Plus l'âge est avancé, plus les risques de complications augmentent (otite, laryngite, broncho-pneumonie, encéphalite...). La rougeole est généralement considérée comme une maladie bénigne, pourtant certaines graves complications risquent de survenir, en raison d'une atteinte pulmonaire sévère, ou occualire majeure. Autre complication très grave : une encéphalomyélite.

Les oreillons

C’est une maladie virale qui touche surtout l'enfant scolarisé, dès 3 ans. Comme pour la rougeole, le vaccin ROR permet d’éviter cette maladie. L'agent infectieux est un virus (paramyxovirus).

Le virus pénère par les voies respiratoires. Après une incubation de 15 à 21 jours, les premiers symptômes (fièvre plus ou moins élevée, maux de tête, difficultés à ouvrir la bouche, à mastiquer et à avaler) apparaissent, suivis le plus souvent d’un gonflement douloureux sous chaque oreille et sous la mâchoire (paotidite). C'est la manifestation classique des oreillons.

Une dose adéquate de paracétamol permettra de faire baisser la fièvre et de calmer la douleur.

Plus l'enfant est grand, plus le risque de complication est important. Celles-ci sont rares mais sérieuses (méningite des oreillons, pancréatite, méningite voire parfois une encéphalite, surdité par atteinte du nerf auditif). Une autre complication classique est une orchite : une atteinte tesiculaire chez le garçon adolsecent ou adulte qui risque d'engendrer une atrophie testiculaire, avec une oligospermie, voire une stérilité.

La rubéole

La rubéole est une maladie virale survenant le plus souvent chez l’enfant entre 5 et 9 ans. Bénigne chez l'enfant, elle est dangereuse chez la future mère et son bébé. Aujourd'hui, cette maladie est beaucoup plus rare, en raison de la vaccination efftuée chez une très grand nombre d'enfants (vaccin ROR).

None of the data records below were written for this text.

/-! ### Slots (R82, R176, R177) -/

/-- Memory channel of a 32 KiB block (R343). -/
def blockChan (n : Nat) : Nat := n % 40
/-- Row of a 32 KiB block in every bank of its channel (R343). -/
def blockRow (n : Nat) : Nat := n / 40 / 2

/-- A block meets a row range that the plate's fault map excludes. -/
def Plate.excluded (p : Plate) (n : Nat) : Bool :=
  p.excl.any fun e => e.chan == blockChan n && decide (e.row ≤ blockRow n ∧ blockRow n < e.row + e.count)

/-- The slots of channel `c` among the blocks `[lo, hi)`, in ascending address (R176). -/
def Plate.chanBlocks (p : Plate) (lo hi c : Nat) : List Nat :=
  ((List.range ((hi - lo) / 40 + 2)).map fun j => (lo / 40 + j) * 40 + c).filter fun n =>
    decide (lo ≤ n ∧ n < hi) && !p.excluded n

/-- Blocks of the sheet buffer. -/
def Plate.bufBlocks (p : Plate) : Nat := p.buf * 32768
/-- The initial queue of a channel. -/
def Plate.queue (p : Plate) (c : Nat) : List Nat := p.chanBlocks 0 p.bufBlocks c
/-- The reserve list of a channel (R97, R98). -/
def Plate.reserve (p : Plate) (c : Nat) : List Nat :=
  (p.chanBlocks p.bufBlocks (p.bufBlocks + p.req.capgib * 32768) c).take p.req.rsvSlots
/-- `BUFSLOTS`. -/
def Plate.bufSlots (p : Plate) : Nat := ((List.range 40).map fun c => (p.queue c).length).sum

/-- Memory channel of a page. -/
def Req.chanOf (r : Req) (a : Sfn) (p g : Nat) : Nat := r.pageChan p g (r.pageIdx a)

/-- The page at a key. -/
def Dev.pageAt (d : Dev) (a : Sfn) (p g : Nat) : Option PageIn := Tab.get none d.dkl.pages (pageKey a p g)

/-- The page takes a value. -/
def Dev.setPageIn (d : Dev) (x : PageIn) : Dev :=
  { d with dkl.pages := Tab.set none d.dkl.pages (pageKey x.at_ x.p x.g) (some x) }

/-- Trigger IDs that pin a page. -/
def Dev.pinsOf (d : Dev) (key : Nat) : List (BitVec 16) := Tab.get [] d.dkl.pins key

/-- The active plate, or the smallest plate. -/
def Dev.plate (d : Dev) : Plate := d.plt.active.getD {}

/-- The plate of the sheet that contains `f`. -/
def Dev.plateOf (d : Dev) (f : Sfn) : Plate := (d.plateAt f).getD {}

/-- Of two consumed pages, the one whose slot is reused first: the oldest data, then the lower input, then the lower
group (R90). -/
def PageIn.before (x y : PageIn) : Bool :=
  after y.at_ x.at_ || (x.at_ == y.at_ && (decide (x.p < y.p) || (x.p == y.p && decide (x.g < y.g))))

/-- The consumed page whose slot channel `c` reuses next. -/
def Dev.oldest (d : Dev) (r : Req) (c : Nat) : Option PageIn :=
  (d.dkl.pages.filterMap (·.2)).foldl (fun best x =>
    if x.consumed && !x.out && r.chanOf x.at_ x.p x.g == c then
      match best with
      | some b => if x.before b then some x else best
      | none => some x
    else best) none

/-- The substitution order of a channel (R97). -/
def Dev.substOrder (d : Dev) (pl : Plate) (c : Nat) : List Nat := (Tab.get none d.dkl.subst c).getD (pl.reserve c)

/-- The substitution order of a channel takes a value. -/
def Dev.setSubst (d : Dev) (c : Nat) (l : List Nat) : Dev := { d with dkl.subst := Tab.set none d.dkl.subst c (some l) }

/-- The slot the choreography gives the next page of channel `c` (R90, R97). -/
def Dev.takeSlot (d : Dev) (pl : Plate) (c : Nat) : Option (Nat × Dev) :=
  let q := pl.queue c
  let n := Tab.get 0 d.dkl.taken c
  match q[n]? with
  | some s => some (s, { d with dkl.taken := Tab.set 0 d.dkl.taken c (n + 1) })
  | none =>
    match d.oldest pl.req c with
    | none => none
    | some x =>
      let key := pageKey x.at_ x.p x.g
      if (d.pinsOf key).isEmpty then
        some (x.slot, { d with dkl.pages := Tab.set none d.dkl.pages key none })
      else
        match d.substOrder pl c with
        | [] => none
        | s :: t => some (s, (d.setPageIn { x with out := true }).setSubst c t)

/-- The page (p, g) that starts at `a` is assigned its slot (R85, R90). -/
def Dev.assignPage (d : Dev) (a : Sfn) (p g : Nat) : Dev :=
  let pl := d.plateOf a
  match d.pageAt a p g with
  | some _ => d
  | none =>
    match d.takeSlot pl (pl.req.chanOf a p g) with
    | some (s, d) => d.setPageIn { at_ := a, p := p, g := g, slot := s }
    | none => d

/-- A page of the run that starts at `a`: on the page grid, at or after S0, before B_last. -/
def Dev.pageInRun (d : Dev) (a : Sfn) (p g : Nat) : Bool :=
  let r := d.reqAt a
  d.run.live && decide (p < r.ninput ∧ g < r.groups) && atOrAfter a d.run.s0 && (a - d.run.s0).toNat % r.pt == 0
  && (match d.run.bLast with | some b => after b a | none => true)

/-- PAGE_SLOT_ASSIGN: at its assignment time a page of the run is assigned its slot. -/
def Dev.pageSlotAssign (d : Dev) (a : Sfn) (p g : Nat) : Dev :=
  let r := d.reqAt a
  if d.pageInRun a p g && atOrAfter d.time.sfn (a - BitVec.ofNat 48 (r.earlyB * r.lf)) then d.assignPage a p g else d

/-- PAGE_CONSUME: at its consume time a page's slot is freed (R90). -/
def Dev.pageConsume (d : Dev) (a : Sfn) (p g : Nat) : Dev :=
  match d.pageAt a p g with
  | none => d
  | some x =>
    let pl := d.plateOf a
    if atOrAfter d.time.sfn (pl.consumeAt (pl.req.sheetOf a) g (pl.req.pageIdx a)) then
      d.setPageIn { x with consumed := true }
    else d

/-! ### Couching (R83, R84) -/

/-- The 64 bytes of channel `c` in a frame's payload (R48, R83). -/
def strip (bs : Nat) (payload : List Byte) (c : Nat) : List Byte :=
  if bs = 1 then (List.range 64).map fun t => (payload[64 * t + c]?).getD 0
  else (List.range 32).flatMap fun t => [(payload[128 * t + 2 * c]?).getD 0, (payload[128 * t + 2 * c + 1]?).getD 0]

/-- An admitted frame of input index `p`, group `g` and SFN `f` is couched. -/
def Dev.couch (d : Dev) (p g : Nat) (f : Sfn) (fr : List Byte) : Dev :=
  let r := d.reqAt f
  let a := r.pageOf f
  let d := d.assignPage a p g
  match d.pageAt a p g with
  | none => d
  | some x =>
    let j := (f - a).toNat / r.lf
    let pay := (fr.drop 32).take 4096
    let d := if x.valid = 0 then d.bump pgDKL 0x100 else d
    let d := d.setPageIn { x with valid := x.valid ||| BitVec.ofNat 8 (2 ^ j) }
    (List.range 64).foldl (fun d c => d.putBytes (x.slot * 32768 + 512 * c + 64 * j) (strip r.bs pay c)) d

/-! ### The corner turn (R86, R87, R117, R118) -/

/-- Passes of one staged half: P, or one for each slice of AUTO (R135). -/
def Plate.halfPasses (p : Plate) : Nat := if p.req.mode = 8 then 1 else p.passes

/-- The sub-block or slice that the hatch array is at: its tag and its sheet. -/
def Dev.hatTag (d : Dev) : Option (StageTag × DoneSheet) :=
  match d.hat.sheet, d.hat.chans with
  | some s, c :: _ => some ((s.at_, c, d.hat.sub, if (d.plateOf s.at_).req.mode = 8 then d.hat.pass else 0), s)
  | _, _ => none

/-- What follows a sub-block or slice in the corner-turn program. -/
def Dev.nextTag (d : Dev) (t : StageTag) (s : DoneSheet) : Option (StageTag × DoneSheet) :=
  let r := (d.plateOf s.at_).req
  let (_, c, m, k) := t
  if k + 1 < r.slices then some ((s.at_, c, m, k + 1), s)
  else if m + 1 < r.subs then some ((s.at_, c, m + 1, 0), s)
  else
    match d.hat.chans.drop 1 with
    | c' :: _ => some ((s.at_, c', 0, 0), s)
    | [] => (d.hat.queue.find? fun q => !q.2.isEmpty).bind fun q => q.2.head?.map fun c' => ((q.1.at_, c', 0, 0), q.1)

/-- The first sub-block of a sheet that the hatch array has not begun. -/
def Dev.firstTag (d : Dev) : Option (StageTag × DoneSheet) :=
  (d.hat.queue.find? fun q => !q.2.isEmpty).bind fun q => q.2.head?.map fun c => ((q.1.at_, c, 0, 0), q.1)

/-- A staging half. -/
def DklSt.halfOf (k : DklSt) (b : Bool) : Half := if b then k.half1 else k.half0
/-- A staging half takes a value. -/
def DklSt.setHalf (k : DklSt) (b : Bool) (h : Half) : DklSt := if b then { k with half1 := h } else { k with half0 := h }

/-- The half that DKL stages into now, and what it stages: the hatch array's sub-block until it has been started, then
the one after it. -/
def Dev.stageTarget (d : Dev) : Option (Bool × StageTag × DoneSheet) :=
  let u := d.hat.useHalf
  match d.hatTag with
  | none => d.firstTag.map fun x => (u, x.1, x.2)
  | some (t, s) =>
    let h := d.dkl.halfOf u
    let begun := d.hat.pass % (d.plateOf s.at_).halfPasses != 0
    if !begun && !(h.tag == some t && h.full) then some (u, t, s)
    else (d.nextTag t s).map fun x => (!u, x.1, x.2)
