/-- A core with task `i` added. -/
def Req.coreAdd (r : Req) (c : CoreLoad) (i : Nat) : CoreLoad :=
  { tasks := c.tasks ++ [i], prog := c.prog + (r.tkProg i).length, data := c.data + r.task i 24 2, cyc := c.cyc + r.task i 4 4 }

/-- The tasks in placement order: CRITICAL ones first (R178). -/
def Req.taskOrder (r : Req) : List Nat :=
  let l := List.range r.ntask
  l.filter r.tkCritical ++ l.filter fun i => !r.tkCritical i

/-- The placement of R178: the 64 cores' loads, or none where a task fits no core. -/
def Req.placement (r : Req) : Option (List CoreLoad) :=
  r.taskOrder.foldl (fun s i => s.bind fun cs =>
    (cs.findIdx? fun c => r.coreTakes c i).map fun k => cs.modify k fun c => r.coreAdd c i)
    (some (List.replicate 64 {}))

/-! ### Field checks: D_FORMAT (R169 to R171, R224, R254, R283) -/

/-- A check: byte offset of the field, and whether the field is right. -/
abbrev FieldCheck := Nat × Bool

/-- The header's checks, in ascending byte order. -/
def headerChecks (l : List Byte) : List FieldCheck :=
  let r := Req.parse l
  let zero := fun o n => (slice l o n).all (· == 0)
  [(0, leAt l 0 2 == 1), (2, zero 2 2), (4, 128 ≤ r.reqSize && r.reqSize ≤ 16777216), (8, 1 ≤ r.mode && r.mode ≤ 12),
   (9, decide (r.sfmt ≤ 1)), (10, decide (r.vfmt ≤ 1)), (11, decide (r.order ≤ 1)), (12, decide (r.sym ≤ 1)), (13, 1 ≤ r.nplane && r.nplane ≤ 4),
   (14, 12 ≤ r.kslog && r.kslog ≤ 16), (15, decide (r.earlyB ≤ 15)),
   (16, 64 ≤ r.nchan && r.nchan ≤ 1024 && r.nchan % 64 == 0), (18, 1 ≤ r.ninput && r.ninput ≤ 8192),
   (20, decide (r.tileA < 8192)), (22, decide (r.sheetOff < r.ks)), (24, 1 ≤ r.reamLen && r.reamLen ≤ 65536),
   (28, decide (1 ≤ r.fch))]
  ++ [(32, decide (r.nbeam ≤ 256)), (34, 100 ≤ r.powercap && r.powercap ≤ 450), (36, decide (r.capgib ≤ 64)), (38, decide (r.capbw ≤ 64)),
   (44, decide (r.satmax ≤ 16777215)), (48, decide (leAt l 48 1 ≤ 1)), (49, zero 49 15)]

/-- Section `i` lies within the request, past the header, and overlaps no section before it. -/
def sectOk (l : List Byte) (i : Nat) : Bool :=
  let s := reqSect l i
  s.2 == 0 || (128 ≤ s.1 && s.1 + s.2 ≤ leAt l 4 4
    && (List.range i).all fun j => let t := reqSect l j; t.2 == 0 || s.1 + s.2 ≤ t.1 || t.1 + t.2 ≤ s.1)

/-- The descriptors' checks. -/
def descChecks (l : List Byte) : List FieldCheck := (List.range 8).map fun i => (64 + 8 * i, sectOk l i)

/-- The checks of the task entries of a BURIN section at offset `o`. -/
def burinChecks (r : Req) (o : Nat) : List FieldCheck :=
  let b := r.burin
  if b.isEmpty then []
  else
    [(o, r.ntask ≤ 512 && 16 + 64 * r.ntask ≤ b.length), (o + 2, (slice b 2 14).all (· == 0))]
    ++ (List.range (min r.ntask 512)).flatMap fun i =>
      let e := o + 16 + 64 * i
      let f := r.task i
      let std := f 0 2 != 0
      [(e, decide (f 0 2 ≤ 6)), (e + 2, decide (f 2 1 < 4)), (e + 3, decide (f 3 1 < 32)),
       (e + 8, if std then f 8 4 == 0 else decide (f 8 4 + f 12 4 ≤ b.length)),
       (e + 12, std || (f 12 4 % 4 == 0 && f 12 4 ≤ 32768)),
       (e + 16, f 16 4 == 0 || decide (f 16 4 + f 20 4 ≤ b.length)), (e + 20, f 20 4 % 2 == 0),
       (e + 32, decide (f 32 2 < 512)), (e + 42, 1 ≤ f 42 1 && f 42 1 ≤ 32), (e + 43, 1 ≤ f 43 1 && f 43 1 ≤ 16),
       (e + 46, -8 ≤ r.tkScale i && r.tkScale i ≤ 8), (e + 47, decide (f 47 1 ≤ 1)), (e + 50, decide (f 48 2 + f 50 2 ≤ 512)),
       (e + 58, (slice b (16 + 64 * i + 58) 6).all (· == 0))]

/-- The first wrong byte of a part of a table image: the check of byte `i` answers a code. -/
def firstByte (n : Nat) (f : Nat → Option Code) : List FieldCheck :=
  match (List.range n).find? fun i => (f i).isSome with
  | some i => [(i, false)]
  | none => []

/-- The checks of the sections, in descriptor order. -/
def sectionChecks (l : List Byte) : List FieldCheck :=
  let r := Req.parse l
  let o := fun i => (reqSect l i).1
  let bt := r.bmTbl
  ((List.range r.ninput).map fun i => (o 0 + 8 * i, decide (leAt l (o 0 + 8 * i) 2 < 8192)))
  ++ ((List.range 256).flatMap fun i =>
      [(o 1 + 2 * i, decide (leAt l (o 1 + 2 * i) 1 ≤ 4)), (o 1 + 2 * i + 1, decide (leAt l (o 1 + 2 * i + 1) 1 ≤ 3))])
  ++ [(84, (reqSect l 2).2 % 2 == 0)]
  ++ ((r.chprio.zipIdx).map fun e => (o 2 + 2 * e.2, decide (e.1 < r.nchan)))
  ++ [(92, (reqSect l 3).2 % 2 == 0 && (reqSect l 3).2 ≤ 32)]
  ++ (if r.beams.isEmpty then [] else
      [(100, r.beams.length == 16 + r.bmTblSize), (o 4 + 2, (slice r.beams 2 2).all (· == 0)),
       (o 4 + 12, (slice r.beams 12 4).all (· == 0))]
      ++ (firstByte (if r.beams.length = 16 + r.bmTblSize then r.bmTblSize else 0) fun i => bmByteErr r i (Tab.get 0 bt i)).map
          fun e => (o 4 + 16 + e.1, e.2))
  ++ (if r.trigger.isEmpty then [] else
      [(108, r.trigger.length == 16 + r.tTblSize), (o 5, decide (r.tA ≤ 8)), (o 5 + 1, decide (r.tQ ≤ 6)), (o 5 + 2, decide (r.tDmax ≤ 4095)),
       (o 5 + 4, 1 ≤ r.tWmax && r.tWmax ≤ 256), (o 5 + 6, decide (r.tDshift ≤ 14)), (o 5 + 7, 1 ≤ r.tNwid && r.tNwid ≤ 8),
       (o 5 + 8, 1 ≤ r.tCwin && r.tCwin ≤ 256), (o 5 + 12, decide (r.tSwlag ≤ 15)), (o 5 + 13, decide (r.tNsel ≤ 8)),
       (o 5 + 14, 1 ≤ leAt r.trigger 14 2 && leAt r.trigger 14 2 ≤ 64)]
      ++ (firstByte (if r.trigger.length = 16 + r.tTblSize then r.tTblSize else 0) fun i =>
          match trgFieldErr r r.tTbl i with | some c => if c = eCOMBO then none else some c | none => none).map
          fun e => (o 5 + 16 + e.1, e.2))
  ++ burinChecks r (o 6)

/-! ### Disagreements: D_COMBO (R151, R170, R171, R205, R215, R254, R299, R300) -/

/-- The values of R299 for a mode. -/
def Req.modeOk (r : Req) : List FieldCheck :=
  let n := r.ninput
  let m := r.mode
  let f8 := r.sfmt == 1
  let big := m == 8 || m == 9
  let top := if m = 10 then (if r.nplane = 4 then 1023 else 1448) else if big then (if f8 then 4096 else 8192) else (if f8 then 1024 else 2048)
  let sfmtOk := if [1, 3, 6, 10].contains m then !f8 else if [2, 4, 7].contains m then f8 else true
  let vfmtOk := if [5, 9, 11].contains m then r.vfmt == 0 else if f8 && [2, 4, 7].contains m then r.vfmt == 1 else true
  let beamOk := if m = 3 ∨ m = 4 ∨ m = 11 then 1 ≤ r.nbeam && r.nbeam ≤ 64 else if m = 5 then 1 ≤ r.nbeam else if r.tile then r.nbeam ≤ 64 else r.nbeam == 0
  [(8, m != 12), (9, sfmtOk), (10, vfmtOk), (11, r.order == 0 || decide (0 < r.nbl)),
   (13, if m = 10 then r.nplane == 2 || r.nplane == 4 else r.nplane == 1),
   (18, n ≤ top && (!r.tile || 2 ≤ n)), (20, if r.tile then 1 ≤ r.tileA && r.tileA < n else r.tileA == 0), (32, beamOk)]

/-- The first index at which a list repeats an earlier element. -/
def repeatAt (l : List Nat) : Option Nat :=
  (List.range l.length).find? fun i => (l.take i).contains ((l[i]?).getD 0)

/-- The first INPUTS entry out of order within its set. -/
def Req.unordered (r : Req) : Option Nat :=
  (List.range r.ninput).find? fun i =>
    i != 0 && !(r.tile && i == r.tileA) && decide (((r.inputs[i]?).map (·.id)).getD 0 ≤ ((r.inputs[i - 1]?).map (·.id)).getD 0)

/-- The beam load of R205 does not exceed 100 %. -/
def Req.beamLoadOk (r : Req) : Bool :=
  decide (r.nbeam * r.ninput * r.nchan * r.fch * (r.sfmt + 1) ≤ 24576 * 10 ^ 9 * 256)

/-- Ingest bytes per second, times 256. -/
def Req.ingest256 (r : Req) : Nat := r.ninput * r.nchan * r.fch * r.bs

/-- Some beam is routed as bit `k` says. -/
def Req.routed (r : Req) (k : Nat) : List Nat :=
  (List.range r.nbeam).filter fun b => (bmRoute r.bmTbl b).getLsbD k

/-- The disagreements, as offsets of the later field. -/
def comboChecks (l : List Byte) : List FieldCheck :=
  let r := Req.parse l
  let o := fun i => (reqSect l i).1
  let sz := fun i => (reqSect l i).2
  let rep := fun (x : List Nat) (at_ : Nat → Nat) => match repeatAt x with | some i => [(at_ i, false)] | none => []
  let permOk := decide (r.perm.length = r.nbl) && sz 7 == 4 * r.nbl
    && (r.perm.mergeSort (· ≤ ·)) == List.range r.nbl
  r.modeOk
  ++ [(12, !(r.sym == 1 && r.sfmt == 1)), (10, !(r.vfmt == 0 && r.sfmt == 1 && r.corr)),
      (40, decide (r.premax * 256 * 1000 ≤ 160 * r.fch)), (28, decide (r.ingest256 ≤ 384 * 10 ^ 9 * 256)),
      (32, r.beamLoadOk), (68, sz 0 == 8 * r.ninput), (76, sz 1 == 512),
      (48, r.fwd == 0 || [1, 2, 3, 4, 6, 7].contains r.mode),
      (36, r.mode != 9 || decide (1 ≤ r.capgib)),
      (38, r.mode != 9 || (1 ≤ r.capbw && decide (r.ingest256 ≤ r.capbw * 10 ^ 9 * 256)))]
  ++ (if r.order = 1 then [(124, permOk)] else [])
  ++ (match r.unordered with | some i => [(o 0 + 8 * i, false)] | none => [])
  ++ rep (r.inputs.map (·.id)) (fun i => o 0 + 8 * i)
  ++ (r.inputs.zipIdx.flatMap fun e => if e.1.lanes.Nodup then [] else [(o 0 + 8 * e.2 + 4, false)])
  ++ rep r.chprio (fun i => o 2 + 2 * i)
  ++ rep r.beamprio (fun i => o 3 + 2 * i)
  ++ ((r.beamprio.zipIdx).map fun e => (o 3 + 2 * e.2, decide (e.1 < r.nbeam)))
  ++ (if r.nbeam = 0 then [(92, sz 3 == 0), (100, sz 4 == 0), (108, sz 5 == 0)]
      else
        [(100, sz 4 != 0), (108, (sz 5 != 0) == !(r.routed 2).isEmpty)]
        ++ ((List.range r.nbeam).map fun b => (o 4 + 16 + 16 * b + 1,
              !((bmRoute r.bmTbl b).getLsbD 0 && (bmOfmt r.bmTbl b == 1 || r.mode == 11))))
        ++ (if r.mode = 11 then (r.lanes.zipIdx).map fun e => (o 1 + 2 * e.2, e.1.1 != 2) else []))
  ++ (if r.trigger.isEmpty then [] else
      ((firstByte (if r.trigger.length = 16 + r.tTblSize then r.tTblSize else 0) fun i =>
          match trgFieldErr r r.tTbl i with | some c => if c = eCOMBO then some c else none | none => none).map
          fun e => (o 5 + 16 + e.1, e.2))
      ++ [(o 5, r.tA != 0 || decide (2 ≤ ((List.range r.ntb).filter fun k => tMask r r.tTbl k != 0).length))])

/-- The disagreements of the BURIN section: a second TRGSW grant, and records beyond the limits (R277, R281). -/
def Req.burinCombo (r : Req) (o : Nat) : List FieldCheck :=
  let sw := (List.range r.ntask).filter fun i => r.task i 3 1 / 4 % 2 == 1
  (match sw with | _ :: i :: _ => [(o + 16 + 64 * i + 3, false)] | _ => [])
  ++ (List.range r.ntask).filterMap fun i =>
    let words := 8 + r.task i 43 1 * r.tNsub * (r.lf / 2 ^ r.tA)
    if r.task i 32 2 / 2 % 2 == 1 && decide (8192 < words) then some (o + 16 + 64 * i + 43, false) else none

/-- The offset of the first wrong field, if any. -/
def firstWrong (l : List FieldCheck) : Option Nat := (l.find? fun e => !e.2).map (·.1)

/-- The least offset of a wrong field, if any. -/
def leastWrong (l : List FieldCheck) : Option Nat := ((l.filter fun e => !e.2).map (·.1)).min?

/-- What R171 finds wrong with a request: D_FORMAT or D_COMBO, and the offset. -/
def reqRefused (l : List Byte) : Option (Code × Nat) :=
  match firstWrong (headerChecks l ++ descChecks l) with
  | some o => some (0x32, o)
  | none =>
    match leastWrong [(68, (reqSect l 0).2 == 8 * leAt l 18 2), (76, (reqSect l 1).2 == 512)] with
    | some o => some (0x33, o)
    | none =>
      match firstWrong (sectionChecks l) with
      | some o => some (0x32, o)
      | none => (leastWrong (comboChecks l ++ (Req.parse l).burinCombo (reqSect l 6).1)).map fun o => (0x33, o)

/-! ### Lanes (R173, R174) -/

/-- Logical lanes of a role. -/
def Req.lanesOf (r : Req) (role : Nat) : List Nat := (List.range 256).filter fun i => ((r.lanes[i]?).getD (0, 0)).1 == role
/-- Rate of a logical lane. -/
def Req.laneRate (r : Req) (i : Nat) : Nat := ((r.lanes[i]?).getD (0, 0)).2
/-- Lanes that explicit sets name. -/
def Req.explicitLanes (r : Req) : List Nat := (r.inputs.flatMap (·.lanes)).dedup
/-- The lanes AUTO units are dealt onto. -/
def Req.autoLanes (r : Req) : List Nat := (r.lanesOf 1).filter fun i => !r.explicitLanes.contains i

/-- Position of unit `u` of `n` dealt in consecutive runs onto `k` lanes (R173). -/
def dealPos (n k u : Nat) : Nat :=
  let big := n % k
  let s := n / k
  if u < big * (s + 1) then u / (s + 1) else big + (u - big * (s + 1)) / max 1 s

/-- The group map: the lane of channel group `g` of the `i`-th input (R173). -/
def Req.groupLane (r : Req) (i g : Nat) : Nat :=
  let e := (r.inputs[i]?).getD ⟨0, 0, []⟩
  if e.lanes.isEmpty then
    let before := ((r.inputs.take i).filter (·.lanes.isEmpty)).length
    let ua := (r.inputs.filter (·.lanes.isEmpty)).length * r.groups
    let al := r.autoLanes
    (al[dealPos ua (max 1 al.length) (before * r.groups + g)]?).getD 255
  else (e.lanes[g % e.lanes.length]?).getD 255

La période d'incubation dure en général entre deux e trois semaines.La rubéole passe le plus souvent inaperçue ; elle s’accompagne quelques fois de symptômes tels qu’une fièvre modérée, des douleurs musculaires et articulaires, des ganglions, et éventuellement une éruption cutanée (petites tâches rosées plus claires que celles de la rougeole)..

Comme pour la rougeole et les oreillons, le meilleur traitement reste la prévention de la maladie par la vaccination.

Le danger de la rubéole ne vient pas tant des complications que du risque de contamination pour une future maman et son fœtus. Si la mère contracte l'infection pendant les 3 premiers mois de sa grossesse, des malformations graves sont à craindre pour le fœtus.

 La roséole

Elle survient généralement enre 6 mois et 2 ans, et est caractérisée par une poussée de fièvre qui dure de 2 à 4 jours (souvent assez élevée) et une éruption : des papules rosées et très pâles apparaissent généralement une fois que la fièvre disparaît. Cette éruption cutanée ne dure pas très longtemps. C'est alors que l'on fait habituellement le diagnostic de roséole. Il s'agit d'une maladie bénigne.

Le traitement consiste à éviter une trop grande poussée de fièvre, en donnant - entre autres - des médicaments adaptés à l'enfant et à son poids.